What the task asks:
From the first line onward, reproduce the records exactly; the final line to include is the one holding "exec (.ldi 7".

Records contained in a dataset

/-- LdiFromMemory: a valid index, an index of 8, and an LDI at 254 and at 255. -/
theorem witness_ldiFromMemory :
    (boot zeros 253 253 [0x82, 7, 1]).run = .running ∧ (boot zeros 253 253 [0x82, 7, 1]).mem.read 253 = .ok 0x82 ∧
    (boot zeros 253 253 [0x82, 7, 1]).mem.read 254 = .ok 7 ∧ (boot zeros 253 253 [0x82, 7, 1]).mem.read 255 = .ok 1 ∧
    (boot zeros 253 253 [0x82, 8, 1]).mem.read 254 = .ok 8 ∧
    (boot zeros 254 254 [0x82, 7]).mem.read 254 = .ok 0x82 ∧ (boot zeros 255 255 [0x82]).mem.read 255 = .ok 0x82 := by
  refine ⟨?_, ?_, ?_, ?_, ?_, ?_, ?_⟩ <;> rfl

/-- PrnFromMemory: a valid index, an index of 8, a PRN at 255, and an unmarked register. -/
theorem witness_prnFromMemory :
    (boot zeros 254 254 [0x47, 7]).run = .running ∧ (boot zeros 254 254 [0x47, 7]).mem.read 254 = .ok 0x47 ∧
    (boot zeros 254 254 [0x47, 7]).mem.read 255 = .ok 7 ∧ (boot zeros 254 254 [0x47, 8]).mem.read 255 = .ok 8 ∧
    (boot zeros 255 255 [0x47]).mem.read 255 = .ok 0x47 ∧ (Tracked.resetWith zeros).written[7] = false := by
  refine ⟨?_, ?_, ?_, ?_, ?_, ?_⟩ <;> rfl

/-- MulFromMemory: valid indices, each index at 8 in turn, and a MUL at 254 and at 255. -/
theorem witness_mulFromMemory :
    (boot zeros 253 253 [0xA2, 7, 7]).run = .running ∧ (boot zeros 253 253 [0xA2, 7, 7]).mem.read 253 = .ok 0xA2 ∧
    (boot zeros 253 253 [0xA2, 7, 7]).mem.read 254 = .ok 7 ∧ (boot zeros 253 253 [0xA2, 7, 7]).mem.read 255 = .ok 7 ∧
    (boot zeros 253 253 [0xA2, 8, 7]).mem.read 254 = .ok 8 ∧ (boot zeros 253 253 [0xA2, 7, 8]).mem.read 255 = .ok 8 ∧
    (boot zeros 254 254 [0xA2, 7]).mem.read 254 = .ok 0xA2 ∧ (boot zeros 255 255 [0xA2]).mem.read 255 = .ok 0xA2 := by
  refine ⟨?_, ?_, ?_, ?_, ?_, ?_, ?_, ?_⟩ <;> rfl

/-- MemoryNeverWritten, RegistersWrittenAsListed, OutputOnlyByPrn, RunStateFrame: each instruction answers a next state;
a PRN that emits and one that faults. -/
theorem witness_exec_next :
    exec .hlt (boot zeros 0 0 []) = .next { boot zeros 0 0 [] with pc := 1, run := .halted } ∧
    exec (.ldi 7 3) (boot zeros 0 0 []) = .next { boot zeros 0 0 [] with pc := 3, regs := #v[0, 0, 0, 0, 0, 0, 0, 3] } ∧
    exec (.prn 7) (boot zeros 0 0 []) = .next { boot zeros 0 0 [] with pc := 2, out := [0] } ∧
    exec (.prn 8) (boot zeros 0 0 []) = .next { boot zeros 0 0 [] with run := .faulted .outOfBounds } ∧
    exec (.mul 0 7) (boot #v[3, 0, 0, 0, 0, 0, 0, 5] 0 0 []) =
      .next { boot #v[15, 0, 0, 0, 0, 0, 0, 5] 0 0 [] with pc := 3 } := by
  refine ⟨?_, ?_, ?_, ?_, ?_⟩ <;> rfl

/-- RegistersReadAsListed: MUL R0,R1 over two register files that differ in R2. -/
theorem witness_registersReadAsListed :
    regGet #v[3, 5, 1, 0, 0, 0, 0, 0] 0 = regGet #v[3, 5, 2, 0, 0, 0, 0, 0] 0 ∧
    regGet #v[3, 5, 1, 0, 0, 0, 0, 0] 1 = regGet #v[3, 5, 2, 0, 0, 0, 0, 0] 1 ∧
    exec (.mul 0 1) (boot #v[3, 5, 2, 0, 0, 0, 0, 0] 0 0 []) =
      .next { boot #v[15, 5, 2, 0, 0, 0, 0, 0] 0 0 [] with pc := 3 } := by
  refine ⟨?_, ?_, ?_⟩ <;> rfl

/-- StepRunsDecoded, with bytes left after the instruction. -/
theorem witness_stepRunsDecoded :
    (boot zeros 0 0 [0x47, 3, 1]).run = .running ∧
    decode (bytesAt (boot zeros 0 0 [0x47, 3, 1]).mem 0 3) = .ok (.prn 3, [1]) := ⟨rfl, rfl⟩

/-- StepFaultsOnUndecodable: each reason. -/
theorem witness_stepFaultsOnUndecodable :
    decode (bytesAt (boot zeros 256 0 []).mem 256 3) = .error .noOpcode ∧
    decode (bytesAt (boot zeros 255 255 [0xFF]).mem 255 3) = .error (.unknownOpcode 0xFF) ∧
    decode (bytesAt (boot zeros 254 254 [0x82, 9]).mem 254 3) = .error (.missingOperand .ldi) := ⟨rfl, rfl, rfl⟩

/-- StepChecksInOrder, RunningAlwaysSteps, OutOfBoundsExactly, UnknownOpcodeExactly, EveryRunEnds: Running, here with a
`0x00` at the pc, and TerminalHasNoStep and RunToEndIsTerminal: not Running. -/
theorem witness_run_states :
    State.reset.run = .running ∧ State.reset.pc ≤ 255 ∧ State.reset.mem.read State.reset.pc = .ok 0x00 ∧
    { State.reset with run := .halted }.run ≠ .running := ⟨rfl, by decide, rfl, by decide⟩

/-- FaultsArePrecise, PcAdvancesByWidth, UnsupportedOperationUnreached, RunStateMovesOutOfRunning: a step that faults. -/
theorem witness_step_faults :
    step State.reset = .next { State.reset with run := .faulted .unknownOpcode } := rfl

/-- RunStateMovesOutOfRunning, the host's clause: a move allowed in a terminal state. -/
theorem witness_terminal_move :
    Session.perform { machine := { State.reset with run := .halted }, phase := .stepped } .readState =
      some { machine := { State.reset with run := .halted }, phase := .stepped } := rfl

/-- StepKeepsInvariant: a machine that is not the reset machine and steps. -/
theorem witness_stepKeepsInvariant :
    (boot zeros 255 255 [0x01]).inv ∧
    step (boot zeros 255 255 [0x01]) = .next { boot zeros 255 255 [0x01] with pc := 256, run := .halted } :=
  ⟨⟨by decide, by decide, trivial⟩, rfl⟩

/-- LoadKeepsInvariant. -/
theorem witness_loadKeepsInvariant :
    State.reset.inv ∧ State.reset.run = .running ∧
    load State.reset [1] = .ok { State.reset with mem := [(0, 1)] } :=
  ⟨⟨by decide, by decide, trivial⟩, rfl, rfl⟩

/-- ResetState: an address, and ResetRegistersChosenZero: an index. -/
theorem witness_reset_reads : 255 < 256 ∧ (7 : Byte).toNat < 8 := by decide

/-- UnwrittenReadExactly and TrackedStepIsStep: a Running machine that faults, and one that steps and marks R1. -/
theorem witness_tracked :
    stepTracked { Tracked.resetWith zeros with machine := boot zeros 0 0 [0xA2, 1, 2] } =
      .fault (.unwrittenRegisterRead 1) ∧
    stepTracked { Tracked.resetWith zeros with machine := boot zeros 0 0 [0x82, 1, 2] } =
      .next { machine := { boot #v[0, 2, 0, 0, 0, 0, 0, 0] 0 0 [0x82, 1, 2] with pc := 3 },
              written := #v[false, true, false, false, false, false, false, false] } := ⟨rfl, rfl⟩

/-- TrackedStepIsStep, the clause that a step answers: HLT, and PRN and MUL of marked registers, are about to read no
unmarked register. -/
theorem witness_trackedStepAnswers :
    (∀ r, ¬ Tracked.unwrittenReadCause { Tracked.resetWith zeros with machine := boot zeros 0 0 [0x01] } r) ∧
    (∀ r, ¬ Tracked.unwrittenReadCause { machine := boot zeros 0 0 [0x47, 7], written := Vector.replicate 8 true } r) ∧
    (∀ r, ¬ Tracked.unwrittenReadCause { machine := boot zeros 0 0 [0xA2, 0, 7], written := Vector.replicate 8 true } r) := by
  refine ⟨?_, ?_, ?_⟩
  · have fetched : fetchInstr (boot zeros 0 0 [0x01]) = .ok .hlt := rfl
    rintro r ⟨-, -, hr | ⟨b, hr⟩ | ⟨a, hr, -⟩⟩ <;> exact absurd (fetched.symm.trans hr) (by simp)
  · rintro r ⟨h, hw, -⟩
    simp at hw
  · rintro r ⟨h, hw, -⟩
    simp at hw

/-- UnwrittenContentsUnseen: two machines that differ in a register nothing has written. -/
theorem witness_unwrittenContentsUnseen :
    (Tracked.resetWith zeros).agree (Tracked.resetWith #v[1, 2, 3, 4, 5, 6, 7, 8]) ∧
    Tracked.resetWith zeros ≠ Tracked.resetWith #v[1, 2, 3, 4, 5, 6, 7, 8] :=
  ⟨⟨rfl, rfl, rfl, rfl, rfl, by decide⟩, by decide⟩

/-- RunIndependentOfRegInit: LDI R0,8 from two register files, one step. -/
theorem witness_runIndependentOfRegInit :
    load (State.resetWith zeros) [0x82, 0, 8] = .ok (boot zeros 0 0 [0x82, 0, 8]) ∧
    load (State.resetWith #v[1, 2, 3, 4, 5, 6, 7, 8]) [0x82, 0, 8] =
      .ok (boot #v[1, 2, 3, 4, 5, 6, 7, 8] 0 0 [0x82, 0, 8]) ∧
    Host.Core.run trackedCore 1 { machine := boot zeros 0 0 [0x82, 0, 8], written := Vector.replicate 8 false } =
      .next { machine := { boot #v[8, 0, 0, 0, 0, 0, 0, 0] 0 0 [0x82, 0, 8] with pc := 3 },
              written := #v[true, false, false, false, false, false, false, false] } := ⟨rfl, rfl, rfl⟩

/-- HostWritesNothingDuringRun: a step and a run from a session that is ready. -/
theorem witness_hostWritesNothingDuringRun :
    Session.perform { machine := State.reset, phase := .ready } .step =
      some { machine := { State.reset with run := .faulted .unknownOpcode }, phase := .stepped } ∧
    Session.perform { machine := State.reset, phase := .ready } .run =
      some { machine := { State.reset with run := .faulted .unknownOpcode }, phase := .stepped } := by decide

/-- HostMovesAllowed: a ready session that is Running, a load of 256 bytes, the most there may be, and a file that
loads. -/
theorem witness_hostMovesAllowed :
    Session.start.phase = .ready ∧ Session.start.phase ≠ .loadFailed ∧ Session.start.machine.run = .running ∧
    (List.replicate 256 (1 : Byte)).length ≤ 256 ∧
    loadFile State.reset ['p'] (some [['1']]) = .ok { State.reset with mem := [(0, 1)] } := by
  refine ⟨rfl, by decide, rfl, ?_, rfl⟩
  simp only [List.length_replicate]; decide

/-- NoStepAfterLoaderError: a missing file, and one byte too many (P12). -/
theorem witness_noStepAfterLoaderError :
    Session.start.phase = .ready ∧ loadFile Session.start.machine ['p'] none = .error (.fileNotFound ['p']) ∧
    256 < (List.replicate 257 (1 : Byte)).length := by
  refine ⟨rfl, rfl, ?_⟩
  simp only [List.length_replicate]; decide

/-- LoaderErrorsExactly: a text that parses and fits. -/
theorem witness_loaderErrorsExactly : parseText [['1']] = .ok [1] ∧ ([1] : List Byte).length ≤ 256 := ⟨rfl, by decide⟩

/-- CommentsDiscarded and SurroundingSpaceTrimmed. -/
theorem witness_text : '#' ∉ ['1', '0'] ∧ (∀ c ∈ [' ', '\t'], Char.isWhitespace c = true) := by
  constructor
  · simp
  · simp

/-- LiteralsAreBinaryBytes, the error's clause. -/
theorem witness_literalsAreBinaryBytes : parseByte ['2'] = .error .parseError := rfl

/-- ExitStatusesDistinct. -/
theorem witness_exitStatusesDistinct :
    Config.exitStatusesOk { loaderError := 1, fault := 2, halt := 0 } = true ∧
    ({ machine := State.reset, phase := .loadFailed } : Session).phase = .loadFailed ∧
    ({ machine := { State.reset with run := .faulted .outOfBounds }, phase := .stepped } : Session).phase ≠ .loadFailed :=
  ⟨rfl, rfl, by decide⟩

end Sys2Proof.Tests
end

section
/-! PROOF. The run state under an instruction, a step and a move of the host (10_state.md R32). -/

namespace Sys2Proof.Machine

open Sys2Proof

/-! ## The step -/

/-- An instruction leaves the run state as it was, but HLT halts and a fault of its effect is entered. -/
theorem exec_run (i : Instr) (s t : State) (h : exec i s = .next t) :
    t.run = s.run ∨ (i = .hlt ∧ t.run = .halted) ∨ ∃ k, t.run = .faulted k := by
  rcases exec_cases i s t h with
    ⟨-, rfl⟩ | ⟨rfl, rfl⟩ | ⟨_, _, _, -, rfl⟩ | ⟨_, _, -, rfl⟩ | ⟨_, _, _, _, -, rfl⟩
  · exact .inr (.inr ⟨_, State.raise_run ..⟩)
  · exact .inr (.inl ⟨rfl, State.halt_run _⟩)
  all_goals exact .inl rfl
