/-- The instruction the decoder reads from a probe word: of a pair, the C-word unless it is CNOP. The opcode table gives
C-words and A-words in 32 bits each, and many A-word patterns are also C-word patterns: the C-word reading is taken first. -/
def decodeTableWord (nbits w : Nat) : Option Instr :=
  match decodeUnit (tableUnit nbits w) with
  | .lone i => i
  | .pair (some .cnop) a => if bits (tableUnit nbits w) 32 32 == 0 then some .cnop else a
  | .pair c _ => c

end Sys2Proof
end

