/-- LANDED slots of a context's own tile enter its mailbox. -/
def State.pipTurn (s : State) (t c mb : Nat) : State := s.pipFrom t t c mb

/-- A LIVE slot ends: its generation advances and the fill it holds waits for its mailbox. -/
def State.pipLand (s : State) (t n : Nat) (tag : BitVec 2) (v : Word) (delivered : Bool) : State :=
  let x := s.tile t
  let p := x.pip n
  let s := s.modPip t n fun p => { p with
    st := .landed, gen := p.gen + 1, tag := tag, val := v, delivered := delivered, order := x.landings }
  let s := s.modTile t fun x => { x with landings := x.landings + 1 }
  if x.pid = p.pid && x.self = p.self then s.pipTurn t p.cid p.mb else s

/-- An expiry while the slot's context is saved on its tile fills the image, if the mailbox is empty and no fill waits for it (R175, R177). -/
def State.fillSaved (s : State) (t n : Nat) : State :=
  let x := s.tile t
  let p := x.pip n
  match x.save with
  | some im =>
    let b := (mget Ctx.reset im.ctxs p.cid).mbs.getD p.mb Mailbox.reset
    let others := x.pips.any fun e => e.1 ≠ n && e.2.fills p.pid p.self p.cid p.mb
    if p.st ≠ .landed || im.pid ≠ p.pid || im.self ≠ p.self || !mhas im.ctxs p.cid || b.full || others then s
    else
      let im := im.modCtx p.pid p.self p.cid fun k => { k with mbs := k.mbs.setIfInBounds p.mb ⟨p.val, true, p.tag, true, s.now⟩ }
      (s.modTile t fun x => { x with save := some im }).modPip t n fun p => { p with st := .quar, quarEnd := s.time (pkgOf t) + 64000 }
  | none => s

/-- A delivering store reaches a slot; a poisoned source delivers tag 3 and value 0 (R176). The second part tells whether it
was accepted. -/
def State.pipDeliver (s : State) (t n gen : Nat) (v : Word) (poison : Bool) : State × Bool :=
  let p := (s.tile t).pip n
  if p.st = .live && p.gen.toNat = gen && 64 ≤ n then
    (s.pipLand t n (if poison then 3 else 0) (if poison then 0 else v) true, true)
  else (s, false)

/-- The name of slot n of a tile (R173). -/
def State.pipPtr (s : State) (t n : Nat) : Word :=
  0#5 ++ 0#4 ++ 2#3 ++ BitVec.ofNat 12 (s.devNum (pkgOf t)) ++ BitVec.ofNat 12 (numOf t) ++ BitVec.ofNat 7 n ++
    ((s.tile t).pip n).gen ++ 0#8

/-! ## Channel starts and trackers (R96, R112, R113) -/

def Tile.chan (x : Tile) (n : Nat) : Chan := x.chans.getD n Chan.reset
def State.modChan (s : State) (t n : Nat) (f : Chan → Chan) : State :=
  s.modTile t fun x => { x with chans := x.chans.setIfInBounds n (f (x.chan n)) }

/-- A walk starts at a head (R96). -/
def State.startWalk (s : State) (t n : Nat) (head : Word) (a : Armer) : State :=
  s.modChan t n fun c => { c with st := .running, head := head, cur := none, moved := 0, armer := a }

/-- CODE and FIRED of a tracker's descriptor (R112), at the home of a forwarded line, and after what holds the line back; a poisoned line keeps
neither. -/
def State.markFired (s : State) (desc code : Nat) : State :=
  let gl := s.forwarded 8 (desc / 128)
  let off := desc % 128 + 0x30
  let words := spanWords off 4
  let v := code % 256 + 256
  let d := s.dir gl
  if d.st = .poison then s
  else if d.shut then
    s.holdFor (homeAgent (pkgOfGl gl)) gl words (.store (spanBytes off 2) (BitVec.ofNat 1024 (v * 2 ^ (8 * off)))) 0 0 .home none
  else
    let s := s.serveWrite (pkgOfGl gl) gl words
    { s with mem := writeNat s.mem (gl * 128 + off) 2 v }

def Cluster.tracker (c : Cluster) (n : Nat) : Tracker := mget Tracker.reset c.trackers n
def State.modTracker (s : State) (p cl n : Nat) (f : Tracker → Tracker) : State :=
  s.modCluster p cl fun c => { c with trackers := mset c.trackers n (f (c.tracker n)) }

/-- The delivering store of a tracker of package p: the checks of a delivering store (R12, R32, R176), then what the slot does with it (R97, R175),
and its CODE. One that its path holds back goes as the requests of the path do (R169, R172). R12 names no CODE for a tracker whose pointer has a
tile field of 2,688 or more: here it is SPENT (log entry 81). -/
def State.trackerDeliver (s : State) (p desc : Nat) (ptr v : Word) : State :=
  if bits ptr 52 3 ≠ (2 : BitVec 3) then s.markFired desc 7
  else if bits ptr 0 8 ≠ (0 : BitVec 8) then s.markFired desc 8
  else if 2688 ≤ ptrTile ptr || pipSlot ptr < 64 then s.markFired desc 0x0A
  else match s.pkgOfDev (ptrDev ptr) with
    | none => s.markFired desc 3
    | some q =>
      let t := q * 4096 + ptrTile ptr
      let via := s.ptrVia p ptr
      if !s.tileReached p t then s.markFired desc 3
      else if !s.asksNow p q via (spanFlits 8) then s.holdFor (homeAgent p) (q * 2 ^ 45) 0 (.deliver v (some desc)) ptr 0 .queue via
      else
        let sent := if p = q || !s.sameDomain p q then (Sent.ok, s) else s.deliverSpan p (pathKey (s.dev q).pos.toNat via) 8 v.toNat 8
        match sent with
        | (.ok, s) =>
          let (s, ok) := (s.netPay p q via (spanFlits 8)).pipDeliver t (pipSlot ptr) (pipGen ptr) v false
          s.markFired desc (if ok then 0 else 0x0A)
        | (_, s) => s.markFired desc 3

/-- The action of a tracker that fires (R113). -/
def State.fireTracker (s : State) (p cl n : Nat) : State :=
  let k := ((s.dev p).cluster cl).tracker n
  let s := s.modTracker p cl n fun k => { k with st := .fired }
  let desc := k.desc.toNat
  match k.act with
  | 1 =>
    let t := p * 4096 + k.tile
    let ch := k.aux % 4
    let h : HeldStart := ⟨ch, k.opd0, cl, n, k.armer⟩
    if (s.tile t).pid ≠ k.armer.pid && (s.tile t).parked.any fun q => q.pid = k.armer.pid then
      s.modTile t fun x =>
        { x with parked := x.parked.map fun q => if q.pid = k.armer.pid then { q with held := q.held ++ [h] } else q }
    else if ((s.tile t).chan ch).st = .running then
      s.modTile t fun x => { x with held := x.held ++ [h] }
    else (s.startWalk t ch k.opd0 k.armer).markFired desc 0
  | 2 => (s.trackerCredit p k.bar (k.opd1.toNat % 2 ^ 40)).markFired desc 0
  | 3 => s.trackerDeliver p desc k.opd0 k.opd1
  | 4 =>
    (s.modRegion p (cl / 42) fun r => { r with
      progs := r.progs.map fun g => if g.id = k.aux then { g with signals := g.signals + 1 } else g }).markFired desc 0
  | _ => s

/-- Bytes of a line's mask that lie in [base, base + len). -/
def bytesIn (gl : Nat) (mask : ByteMask) (base len : Nat) : Nat :=
  (List.range 128).foldl (fun acc i =>
    if mask.getLsbD i && decide (base ≤ gl * 128 + i) && decide (gl * 128 + i < base + len) then acc + 1 else acc) 0

/-- One tracker counts reported bytes and fires at its threshold (R113). -/
def State.countBytes (s : State) (p cl n gl : Nat) (mask : ByteMask) : State :=
  let k := ((s.dev p).cluster cl).tracker n
  if k.st = .free then s
  else
    let b := bytesIn gl mask k.base k.len
    let s := s.modTracker p cl n fun k => { k with count := k.count + b }
    if k.st = .armed && k.act ≠ 0 && k.thresh ≤ k.count + b then s.fireTracker p cl n else s

/-- A home reports written bytes of a line to every tracker of its region (R113). -/
def State.report (s : State) (gl : Nat) (mask : ByteMask) : State :=
  let p := pkgOfGl gl
  let r := paOfGl gl / 2 ^ 36
  ((s.dev p).clusters.filter fun c => c.1 / 42 = r).foldl (fun s c =>
    c.2.trackers.foldl (fun s k => s.countBytes p c.1 k.1 gl mask) s) s

/-- An engine's write of bytes of a line, write-through at its home (R93), reported to trackers. -/
def State.engineWrite (s : State) (v gl : Nat) (mask : ByteMask) (data : LineData) : State :=
  let s := s.serveWrite v gl (touched mask)
  ({ s with mem := writeLine s.mem gl mask data } : State).report gl mask

end Sys2Proof.Machine
end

Reply to the exercise:
/-- LdiFromMemory: a valid index, an index of 8, and an LDI at 254 and at 255. -/
theorem witness_ldiFromMemory :
    (boot zeros 253 253 [0x82, 7, 1]).run = .running ∧ (boot zeros 253 253 [0x82, 7, 1]).mem.read 253 = .ok 0x82 ∧
    (boot zeros 253 253 [0x82, 7, 1]).mem.read 254 = .ok 7 ∧ (boot zeros 253 253 [0x82, 7, 1]).mem.read 255 = .ok 1 ∧
    (boot zeros 253 253 [0x82, 8, 1]).mem.read 254 = .ok 8 ∧
    (boot zeros 254 254 [0x82, 7]).mem.read 254 = .ok 0x82 ∧ (boot zeros 255 255 [0x82]).mem.read 255 = .ok 0x82 := by
  refine ⟨?_, ?_, ?_, ?_, ?_, ?_, ?_⟩ <;> rfl

/-- PrnFromMemory: a valid index, an index of 8, a PRN at 255, and an unmarked register. -/
theorem witness_prnFromMemory :
    (boot zeros 254 254 [0x47, 7]).run = .running ∧ (boot zeros 254 254 [0x47, 7]).mem.read 254 = .ok 0x47 ∧
    (boot zeros 254 254 [0x47, 7]).mem.read 255 = .ok 7 ∧ (boot zeros 254 254 [0x47, 8]).mem.read 255 = .ok 8 ∧
    (boot zeros 255 255 [0x47]).mem.read 255 = .ok 0x47 ∧ (Tracked.resetWith zeros).written[7] = false := by
  refine ⟨?_, ?_, ?_, ?_, ?_, ?_⟩ <;> rfl

/-- MulFromMemory: valid indices, each index at 8 in turn, and a MUL at 254 and at 255. -/
theorem witness_mulFromMemory :
    (boot zeros 253 253 [0xA2, 7, 7]).run = .running ∧ (boot zeros 253 253 [0xA2, 7, 7]).mem.read 253 = .ok 0xA2 ∧
    (boot zeros 253 253 [0xA2, 7, 7]).mem.read 254 = .ok 7 ∧ (boot zeros 253 253 [0xA2, 7, 7]).mem.read 255 = .ok 7 ∧
    (boot zeros 253 253 [0xA2, 8, 7]).mem.read 254 = .ok 8 ∧ (boot zeros 253 253 [0xA2, 7, 8]).mem.read 255 = .ok 8 ∧
    (boot zeros 254 254 [0xA2, 7]).mem.read 254 = .ok 0xA2 ∧ (boot zeros 255 255 [0xA2]).mem.read 255 = .ok 0xA2 := by
  refine ⟨?_, ?_, ?_, ?_, ?_, ?_, ?_, ?_⟩ <;> rfl

/-- MemoryNeverWritten, RegistersWrittenAsListed, OutputOnlyByPrn, RunStateFrame: each instruction answers a next state;
a PRN that emits and one that faults. -/
theorem witness_exec_next :
    exec .hlt (boot zeros 0 0 []) = .next { boot zeros 0 0 [] with pc := 1, run := .halted } ∧
    exec (.ldi 7 3) (boot zeros 0 0 []) = .next { boot zeros 0 0 [] with pc := 3, regs := #v[0, 0, 0, 0, 0, 0, 0, 3] } ∧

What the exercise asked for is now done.